# Problem description
The records below are to be duplicated exactly as they appear.

-- -- --

/-- The quilt (R465, R468–R472, R475, R73): every second with power counts; the buffer is written at 65,536 bytes or once its
oldest record has waited; a record fills the open block of its severity, or opens a block that was never written; a flush
writes the buffer, and its end writes the counters and reports the duration, at most 8.00 ms, and arms the automatic restart
after a restartable cause; a session's read keeps a snapshot. -/
def Obligations.QuiltRecorder : Prop :=
  ∀ s : State,
    (s.front.powerGood = false → exec .operatingSecond s = .next s) ∧
    (s.front.powerGood = true → ∃ t, exec .operatingSecond s = .next t ∧ t.quilt.seconds = s.quilt.seconds + 1 ∧
      t.quilt.powerCycles = s.quilt.powerCycles ∧ t.quilt.blocks = s.quilt.blocks) ∧
    (s.quilt.flushing = false →
      (∀ waited, s.quilt.buffer = [] → exec (.quiltBufferWrite waited) s = .next s) ∧
      (recordsBytes s.quilt.buffer < 65536 → exec (.quiltBufferWrite false) s = .next s) ∧
      exec .quiltFlush s = .next s ∧ ∀ d, exec (.quiltFlushEnd d) s = .next s) ∧
    (∀ r, s.quilt.buffer = [r] → s.quilt.queue = [] → s.quilt.lostDue = 0 → s.quilt.blocks = [] →
      (s.quilt.flushing = false → ∃ t, exec (.quiltBufferWrite true) s = .next t ∧ t.quilt.buffer = [] ∧
        t.quilt.flushCause = (if 65536 ≤ recordsBytes [r] then 1 else 2) ∧ t.quilt.nextBlock = s.quilt.nextBlock + 1 ∧
        mapVal none 2 t.quilt.blocks = some
          { seq := s.quilt.nextBlock, severity := r.severity, openedAt := s.quilt.seconds, isOpen := true, records := [r] }) ∧
      (s.quilt.flushing = true → ∃ t, exec .quiltFlush s = .next t ∧ t.quilt.buffer = [] ∧ t.quilt.flushing = true ∧
        mapVal none 2 t.quilt.blocks = some
          { seq := s.quilt.nextBlock, severity := r.severity, openedAt := s.quilt.seconds, isOpen := true, records := [r] })) ∧
    (∀ r n b, s.quilt.flushing = true → s.quilt.buffer = [r] → s.quilt.queue = [] → s.quilt.lostDue = 0 →
      openBlock r.severity s.quilt = some (n, b) → 32 + recordsBytes b.records + r.length ≤ 4096 →
      ∃ t, exec .quiltFlush s = .next t ∧ mapVal none n t.quilt.blocks = some { b with records := b.records ++ [r] } ∧
        t.quilt.nextBlock = s.quilt.nextBlock) ∧
    (s.quilt.flushing = true → ∀ d, ∃ t, exec (.quiltFlushEnd d) s = .next t ∧ t.quilt.flushing = false ∧
      t.quilt.flushDuration = min 800 d ∧ t.quilt.blocks = s.quilt.blocks ∧
      (s.modes.mode = .fault → s.supply.powerFail = false →
        (s.modes.cause = 0x1103 → t.modes.autoRestartArmed = true) ∧
        (s.modes.cause = 0x1401 → t.modes.autoRestartArmed = false))) ∧
    (s.front.powerGood = true → s.quilt.counters.1.writes ≤ s.quilt.counters.2.writes →
      exec .counterRecordWrite s = .next { s with
        quilt.counters :=
          ({ seconds := s.quilt.seconds, powerCycles := s.quilt.powerCycles, writes := s.quilt.counters.2.writes + 1 },
            s.quilt.counters.2) }) ∧
    (∀ n : Fin 16, (session n.val s).phase = .isOpen →
      ∃ t x l, exec (.quiltRead n) s = .next t ∧ (session n.val t).snapshots = x :: l ∧ x.index = 0xA010 ∧ x.sub = 1 ∧
        x.data = (quiltSnapshot (BitVec.ofInt 32 (entryInt s.nsp.settings 0xA010 0x02 0 0 0)) (selected n.val 0xA01003 s)
          (selected n.val 0xA01004 s) s.quilt).1 ∧ t.quilt = s.quilt) ∧
    (∀ n : Fin 16, (session n.val s).phase ≠ .isOpen → exec (.quiltRead n) s = .next s)
end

-- -- --

# Answer section
/-- The quilt (R465, R468–R472, R475, R73): every second with power counts; the buffer is written at 65,536 bytes or once its
oldest record has waited; a record fills the open block of its severity, or opens a block that was never written; a flush
writes the buffer, and its end writes the counters and reports the duration, at most 8.00 ms, and arms the automatic restart
after a restartable cause; a session's read keeps a snapshot. -/
def Obligations.QuiltRecorder : Prop :=
  ∀ s : State,
    (s.front.powerGood = false → exec .operatingSecond s = .next s) ∧
    (s.front.powerGood = true → ∃ t, exec .operatingSecond s = .next t ∧ t.quilt.seconds = s.quilt.seconds + 1 ∧
      t.quilt.powerCycles = s.quilt.powerCycles ∧ t.quilt.blocks = s.quilt.blocks) ∧
    (s.quilt.flushing = false →
      (∀ waited, s.quilt.buffer = [] → exec (.quiltBufferWrite waited) s = .next s) ∧
      (recordsBytes s.quilt.buffer < 65536 → exec (.quiltBufferWrite false) s = .next s) ∧
      exec .quiltFlush s = .next s ∧ ∀ d, exec (.quiltFlushEnd d) s = .next s) ∧
    (∀ r, s.quilt.buffer = [r] → s.quilt.queue = [] → s.quilt.lostDue = 0 → s.quilt.blocks = [] →
      (s.quilt.flushing = false → ∃ t, exec (.quiltBufferWrite true) s = .next t ∧ t.quilt.buffer = [] ∧
        t.quilt.flushCause = (if 65536 ≤ recordsBytes [r] then 1 else 2) ∧ t.quilt.nextBlock = s.quilt.nextBlock + 1 ∧
        mapVal none 2 t.quilt.blocks = some
          { seq := s.quilt.nextBlock, severity := r.severity, openedAt := s.quilt.seconds, isOpen := true, records := [r] }) ∧
      (s.quilt.flushing = true → ∃ t, exec .quiltFlush s = .next t ∧ t.quilt.buffer = [] ∧ t.quilt.flushing = true ∧
        mapVal none 2 t.quilt.blocks = some
          { seq := s.quilt.nextBlock, severity := r.severity, openedAt := s.quilt.seconds, isOpen := true, records := [r] })) ∧
    (∀ r n b, s.quilt.flushing = true → s.quilt.buffer = [r] → s.quilt.queue = [] → s.quilt.lostDue = 0 →
      openBlock r.severity s.quilt = some (n, b) → 32 + recordsBytes b.records + r.length ≤ 4096 →
      ∃ t, exec .quiltFlush s = .next t ∧ mapVal none n t.quilt.blocks = some { b with records := b.records ++ [r] } ∧
        t.quilt.nextBlock = s.quilt.nextBlock) ∧
    (s.quilt.flushing = true → ∀ d, ∃ t, exec (.quiltFlushEnd d) s = .next t ∧ t.quilt.flushing = false ∧
      t.quilt.flushDuration = min 800 d ∧ t.quilt.blocks = s.quilt.blocks ∧
      (s.modes.mode = .fault → s.supply.powerFail = false →
        (s.modes.cause = 0x1103 → t.modes.autoRestartArmed = true) ∧
        (s.modes.cause = 0x1401 → t.modes.autoRestartArmed = false))) ∧
    (s.front.powerGood = true → s.quilt.counters.1.writes ≤ s.quilt.counters.2.writes →
      exec .counterRecordWrite s = .next { s with
        quilt.counters :=
          ({ seconds := s.quilt.seconds, powerCycles := s.quilt.powerCycles, writes := s.quilt.counters.2.writes + 1 },
            s.quilt.counters.2) }) ∧
    (∀ n : Fin 16, (session n.val s).phase = .isOpen →
      ∃ t x l, exec (.quiltRead n) s = .next t ∧ (session n.val t).snapshots = x :: l ∧ x.index = 0xA010 ∧ x.sub = 1 ∧
        x.data = (quiltSnapshot (BitVec.ofInt 32 (entryInt s.nsp.settings 0xA010 0x02 0 0 0)) (selected n.val 0xA01003 s)
          (selected n.val 0xA01004 s) s.quilt).1 ∧ t.quilt = s.quilt) ∧
    (∀ n : Fin 16, (session n.val s).phase ≠ .isOpen → exec (.quiltRead n) s = .next s)
end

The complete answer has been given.